When the resolution was first introduced at the July Common Council meeting, there was a great hue and cry from the aldermen. It was originally estimated that the testing would cost $4,500, but Ambient had advised the City that, because of the extent of the testing needed, it is going to cost $11,262. Alderman John Friedman (Third Ward) called it a waste of money. "We know it's dirty," he asserted, speaking of the entire Furgary site. At that meeting, it was decided to defer voting on the resolution until an estimate for the demolition, based on the assumption that everything to be knocked down and removed was hazardous waste, was obtained from Meyers Contracting. Alderman Nick Haddad (First Ward) volunteered to get that estimate.

Since the July meeting, a couple of things have happened. First, the State Historic Preservation Office (SHPO) determined that the settlement of shacks now known as the Furgary Boat Club meets the eligibility criteria for listing in the State and National Registers of Historic Places. Then, thanks to the persistence of Timothy O'Connor, the Department of Environmental Conservation (DEC) weighed in and made it clear that, because the shacks are located in a state-regulated wetland, a Freshwater Wetlands Permit would be required to remove them. At Tuesday's meeting, Council president Don Moore seemed to indicate that, if the City did not complete the appropriate testing, DEC would fine the City $2,000 per shack. The SHPO determination, however, was never mentioned, although Moore received the word of it on July 31, at the same time Gossips did.

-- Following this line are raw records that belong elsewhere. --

-- ==== Sys2Proof/Word.lean ====
section
/-! DEFINITION. The word types of the core (00_scope.md R11, 10_state.md R33, R40, R42): what the spec adds, shifts, compares
or packs as bits is a bit vector; every address of MemoryImage is a plain Nat. -/

namespace Sys2Proof

/-- A byte: 8 bits, unsigned (R11). -/
abbrev Byte := BitVec 8

/-- A program address and the program counter: 16 bits (R33). -/
abbrev Addr := BitVec 16

/-- A packed pixel of the FrameBuffer: 24 bits (R40, R214). -/
abbrev Rgb := BitVec 24

/-- A time in milliseconds as the host passes it: unsigned 64 bits (R42, R190). -/
abbrev Millis := BitVec 64

end Sys2Proof
end

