-- ==== Sys2Proof/Machine/Assembler.lean ====
section
/-! DEFINITION. The assembler text of the spec (30_encoding.md R99, R100): `LDA #<v>`, `STA $<aa>`, `JMP $<aaaa>`, `.byte $<xx>`, and
`NOP` for `.byte $EA`. A number after `$` is hexadecimal, one without it decimal. Syntax has no effect on any state. -/

namespace Sys2Proof.Machine

/-- One statement with its operand not yet checked against its field. -/
inductive AsmStatement where
  | lda (v : Nat)
  | sta (addr : Nat)
  | jmp (addr : Nat)
  | byte (v : Nat)
  deriving DecidableEq, Repr

/-- The value of a digit character, decimal or hexadecimal. DESIGN CHOICE: R99 does not say in which case the digits above 9 are
written, so both cases are read, mixed too (log 22). -/
def digitValue (ch : Char) : Option Nat :=
  let n := ch.toNat
  if 48 ≤ n ∧ n ≤ 57 then some (n - 48)
  else if 65 ≤ n ∧ n ≤ 70 then some (n - 55)
  else if 97 ≤ n ∧ n ≤ 102 then some (n - 87)
  else none

/-- The number that digits of a base write, continuing from `acc`. -/
def digitsFrom (base : Nat) : Nat → List Char → Option Nat
  | acc, [] => some acc
  | acc, ch :: chs =>
    match digitValue ch with
    | some d => if d < base then digitsFrom base (acc * base + d) chs else none
    | none => none

/-- A number with at least one digit. -/
def parseDigits (base : Nat) : List Char → Option Nat
  | [] => none
  | ch :: chs => digitsFrom base 0 (ch :: chs)

/-- A number, hexadecimal after `$`, decimal without it. -/
def parseNumber : List Char → Option Nat
  | '$' :: chs => parseDigits 16 chs
  | chs => parseDigits 10 chs

/-- One statement of R99, or `NOP` (R100); none where the text has another form. -/
def parseStatement : List Char → Option AsmStatement
  | ['N', 'O', 'P'] => some (.byte 0xEA)
  | 'L' :: 'D' :: 'A' :: ' ' :: '#' :: chs => (parseNumber chs).map .lda
  | 'S' :: 'T' :: 'A' :: ' ' :: '$' :: chs => (parseDigits 16 chs).map .sta
  | 'J' :: 'M' :: 'P' :: ' ' :: '$' :: chs => (parseDigits 16 chs).map .jmp
  | '.' :: 'b' :: 'y' :: 't' :: 'e' :: ' ' :: '$' :: chs => (parseDigits 16 chs).map .byte
  | _ => none

/-- The instruction of a statement; none where the operand does not fit its field, or a `.byte` names an opcode value
(R99). -/
def AsmStatement.instr (c : Config) : AsmStatement → Option Instr
  | .lda v => if v < 256 then some (.lda (BitVec.ofNat 8 v)) else none
  | .sta addr => if addr < 256 then some (.sta (BitVec.ofNat 8 addr)) else none
  | .jmp addr => if addr < 65536 then some (.jmp (BitVec.ofNat 16 addr)) else none
  | .byte v =>
    if v < 256 ∧ (Instr.nop (BitVec.ofNat 8 v)).wf c = true then some (.nop (BitVec.ofNat 8 v)) else none

/-- The bytes of one statement. -/
def assemble (c : Config) (text : String) : Option (List Byte) :=
  match parseStatement text.toList with
  | some stmt => (stmt.instr c).map (encode c)
  | none => none

/-- The bytes of a list of statements, one after the other. -/
def assembleAll (c : Config) : List String → Option (List Byte)
  | [] => some []
  | text :: texts =>
    match assemble c text, assembleAll c texts with
    | some bytes, some rest => some (bytes ++ rest)
    | _, _ => none

end Sys2Proof.Machine
end

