-- ==== Sys2Proof/Laws/Exec.lean ====
section
/-! SUPPORT. What an instruction and a step can do, said once: the inversion lemmas of exec and step. -/

namespace Sys2Proof.Machine

theorem execLda_eq (imm8 : Byte) (s : State) :
    execLda imm8 s = .next { s with a := imm8, pc := s.pc + 2, cycles := s.cycles + 1 } := rfl

theorem execSta_eq_next {addr8 : Byte} {s : State} (h : effectiveAddr addr8 < s.cfg.memSize) :
    execSta addr8 s = .next { s with
      mem := Memory.write s.cfg s.mem (effectiveAddr addr8) s.a, pc := s.pc + 2, cycles := s.cycles + 1 } := by
  simp [execSta, memWrite_eq_ok s.a h, countCycle, advancePc]

theorem execSta_eq_fault {addr8 : Byte} {s : State} (h : s.cfg.memSize ≤ effectiveAddr addr8) :
    execSta addr8 s = .fault (.addressOutOfRange (effectiveAddr addr8)) := by
  simp [execSta, memWrite_eq_error s.a h]

theorem execJmp_eq (abs16 : Addr) (s : State) :
    execJmp abs16 s = .next { s with pc := abs16, cycles := s.cycles + 1 } := rfl

theorem execNop_eq (op : Byte) (s : State) :
    execNop op s = .next { s with pc := s.pc + 1, cycles := s.cycles + 1 } := rfl

/-- The MemoryImage an instruction leaves: a STA writes one byte, no other class writes any (R141, R62). -/
def memAfter (i : Instr) (s : State) : Memory :=
  match i with
  | .sta addr8 => Memory.write s.cfg s.mem (effectiveAddr addr8) s.a
  | _ => s.mem

/-- If an instruction answers a next state, it wrote at most MemoryImage as `memAfter` says, the pc, A and the cycle
counter, and it counted once. -/
theorem exec_next_cases {i : Instr} {s t : State} (h : exec i s = .next t) :
    t = { s with mem := memAfter i s, pc := t.pc, a := t.a, cycles := s.cycles + 1 } ∧
      ∀ addr8, i = .sta addr8 → effectiveAddr addr8 < s.cfg.memSize := by
  cases i with
  | lda imm8 => simp only [exec, execLda_eq, Host.Outcome.next.injEq] at h; subst h; simp [memAfter]
  | sta addr8 =>
    by_cases hb : effectiveAddr addr8 < s.cfg.memSize
    · simp only [exec, execSta_eq_next hb, Host.Outcome.next.injEq] at h
      subst h
      exact ⟨rfl, by rintro _ ⟨rfl⟩; exact hb⟩
    · simp [exec, execSta_eq_fault (Nat.not_lt.1 hb)] at h
  | jmp abs16 => simp only [exec, execJmp_eq, Host.Outcome.next.injEq] at h; subst h; simp [memAfter]
  | nop op => simp only [exec, execNop_eq, Host.Outcome.next.injEq] at h; subst h; simp [memAfter]

/-- An instruction answers a next state, or is a STA outside MemoryImage. -/
theorem exec_cases (i : Instr) (s : State) :
    (∃ t, exec i s = .next t) ∨
      ∃ addr8, i = .sta addr8 ∧ s.cfg.memSize ≤ effectiveAddr addr8 ∧
        exec i s = .fault (.addressOutOfRange (effectiveAddr addr8)) := by
  cases i with
  | lda imm8 => exact .inl ⟨_, rfl⟩
  | sta addr8 =>
    by_cases hb : effectiveAddr addr8 < s.cfg.memSize
    · exact .inl ⟨_, execSta_eq_next hb⟩
    · exact .inr ⟨addr8, rfl, Nat.not_lt.1 hb, execSta_eq_fault (Nat.not_lt.1 hb)⟩
  | jmp abs16 => exact .inl ⟨_, rfl⟩
  | nop op => exact .inl ⟨_, rfl⟩

/-- In a memory of at least 256 bytes every instruction completes (R76). -/
theorem exec_completes {i : Instr} {s : State} (h : 256 ≤ s.cfg.memSize) : ∃ t, exec i s = .next t := by
  rcases exec_cases i s with ht | ⟨addr8, -, hb, -⟩
  · exact ht
  · have := addr8.isLt
    rw [effectiveAddr_eq] at hb
    omega

theorem step_of_terminated {s : State} (h : s.fatal ≠ none) : step s = .refused .terminated := by
  simp [step, (terminated_iff s).2 h]

theorem step_of_no_prog {s : State} (h : s.fatal = none) (h' : s.prog = none) : step s = .refused .notRunnable := by
  simp [step, terminated_of_fatal h, h']

/-- A step of a runnable state: the fetch at the wrapped pc decides between its fault and the instruction (R120). -/
theorem step_of_prog {s : State} {image : List Byte} (h : s.fatal = none) (h' : s.prog = some image) :
    step s = match fetch s.cfg image (windowPc s.cfg image s.pc) with
      | .error f => .fault f
      | .ok i => exec i { s with pc := windowPc s.cfg image s.pc } := by
  simp only [step, terminated_of_fatal h, h', wrapPc_of_prog h', setPc]
  rfl

theorem step_of_fetch_ok {s : State} {image : List Byte} {i : Instr} (h : s.fatal = none) (h' : s.prog = some image)
    (hi : fetch s.cfg image (windowPc s.cfg image s.pc) = .ok i) :
    step s = exec i { s with pc := windowPc s.cfg image s.pc } := by
  rw [step_of_prog h h', hi]

theorem step_of_fetch_error {s : State} {image : List Byte} {f : Fault} (h : s.fatal = none) (h' : s.prog = some image)
    (hf : fetch s.cfg image (windowPc s.cfg image s.pc) = .error f) : step s = .fault f := by
  rw [step_of_prog h h', hf]

/-- A step that answers a next state ran one instruction of a loaded image on the wrapped state. -/
theorem step_next_cases {s t : State} (h : step s = .next t) :
    ∃ image i, s.fatal = none ∧ s.prog = some image ∧
      fetch s.cfg image (windowPc s.cfg image s.pc) = .ok i ∧
      exec i { s with pc := windowPc s.cfg image s.pc } = .next t := by
  by_cases hf : s.fatal = none
  · rcases Option.eq_none_or_eq_some s.prog with hp | ⟨image, hp⟩
    · simp [step_of_no_prog hf hp] at h
    · rw [step_of_prog hf hp] at h
      split at h
      · simp at h
      · exact ⟨image, _, hf, hp, ‹_›, h⟩
  · simp [step_of_terminated hf] at h

/-- What a completed step can have written: MemoryImage below address 256 (by a STA), pc, A, and one more on the cycle
counter. -/
theorem step_next_frame {s t : State} (h : step s = .next t) :
    (∃ m pc a, t = { s with mem := m, pc := pc, a := a, cycles := s.cycles + 1 }) ∧
      (t.mem = s.mem ∨ ∃ addr, addr < 256 ∧ addr < s.cfg.memSize ∧ t.mem = Memory.write s.cfg s.mem addr s.a) := by
  obtain ⟨image, i, -, -, -, he⟩ := step_next_cases h
  obtain ⟨ht, hb⟩ := exec_next_cases he
  refine ⟨⟨_, _, _, ht⟩, ?_⟩
  cases i with
  | sta addr8 =>
    have := addr8.isLt
    have hlt := hb addr8 rfl
    rw [effectiveAddr_eq] at hlt
    exact .inr ⟨addr8.toNat, by omega, hlt, by rw [ht]; simp [memAfter, effectiveAddr_eq]⟩
  | lda | jmp | nop => exact .inl (by rw [ht]; rfl)

/-- Why a step faults: its fetch, or a STA outside MemoryImage. -/
theorem step_fault_cases {s : State} {f : Fault} (h : step s = .fault f) :
    ∃ image, s.fatal = none ∧ s.prog = some image ∧
      (fetch s.cfg image (windowPc s.cfg image s.pc) = .error f ∨
        ∃ addr8, fetch s.cfg image (windowPc s.cfg image s.pc) = .ok (.sta addr8) ∧
          s.cfg.memSize ≤ effectiveAddr addr8 ∧ f = .addressOutOfRange (effectiveAddr addr8)) := by
  by_cases hf : s.fatal = none
  · rcases Option.eq_none_or_eq_some s.prog with hp | ⟨image, hp⟩
    · simp [step_of_no_prog hf hp] at h
    · refine ⟨image, hf, hp, ?_⟩
      rw [step_of_prog hf hp] at h
      split at h
      · exact .inl (by simp_all)
      · rename_i i hi
        rcases exec_cases i { s with pc := windowPc s.cfg image s.pc } with ⟨t, ht⟩ | ⟨addr8, rfl, hb, he⟩
        · simp [ht] at h
        · exact .inr ⟨addr8, hi, hb, by simpa [he] using h.symm⟩
  · simp [step_of_terminated hf] at h

/-- A step is refused only on a state that is not runnable. -/
theorem step_refused_cases {s : State} {r : Refusal} (h : step s = .refused r) :
    (s.fatal ≠ none ∧ r = .terminated) ∨ (s.fatal = none ∧ s.prog = none ∧ r = .notRunnable) := by
  by_cases hf : s.fatal = none
  · rcases Option.eq_none_or_eq_some s.prog with hp | ⟨image, hp⟩
    · exact .inr ⟨hf, hp, by simpa [step_of_no_prog hf hp] using h.symm⟩
    · rw [step_of_prog hf hp] at h
      split at h
      · simp at h
      · rename_i i hi
        rcases exec_cases i { s with pc := windowPc s.cfg image s.pc } with ⟨t, ht⟩ | ⟨addr8, -, -, he⟩ <;> simp_all
  · exact .inl ⟨hf, by simpa [step_of_terminated hf] using h.symm⟩

end Sys2Proof.Machine
end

When the Council voted on the resolution, Friedman, who had called it a waste of money, abstained, and Haddad, who had volunteered to get the estimate from Meyers, voted no. The rest of the members present voted yes, and the resolution passed.

So far, to Gossips knowledge anyway, the Common Council has not publicly acknowledged the SHPO determination or discussed its ramifications.


  1. "To continue and advance the state’s commitment to the preservation, enhancement and development of the world­renowned scenic, natural, historic, cultural and recreational resources of the Hudson River Valley while continuing to emphasize economic development activities and remaining consistent with the tradition of municipal home rule. " Overview: Hudson River Valley Greenway Act of 1991...

    What good is the Act of 1991 if municipal servants;

    1) Demean the unpaid stewards of this historic site and Intentionally degrade it, in order to preserve it with bulldozers?

    2) Use fences to enhance the people's freedom to navigate form land to water, a "permanent easement of "unfettered free and easy access" for fishing, duck hunting and recreation?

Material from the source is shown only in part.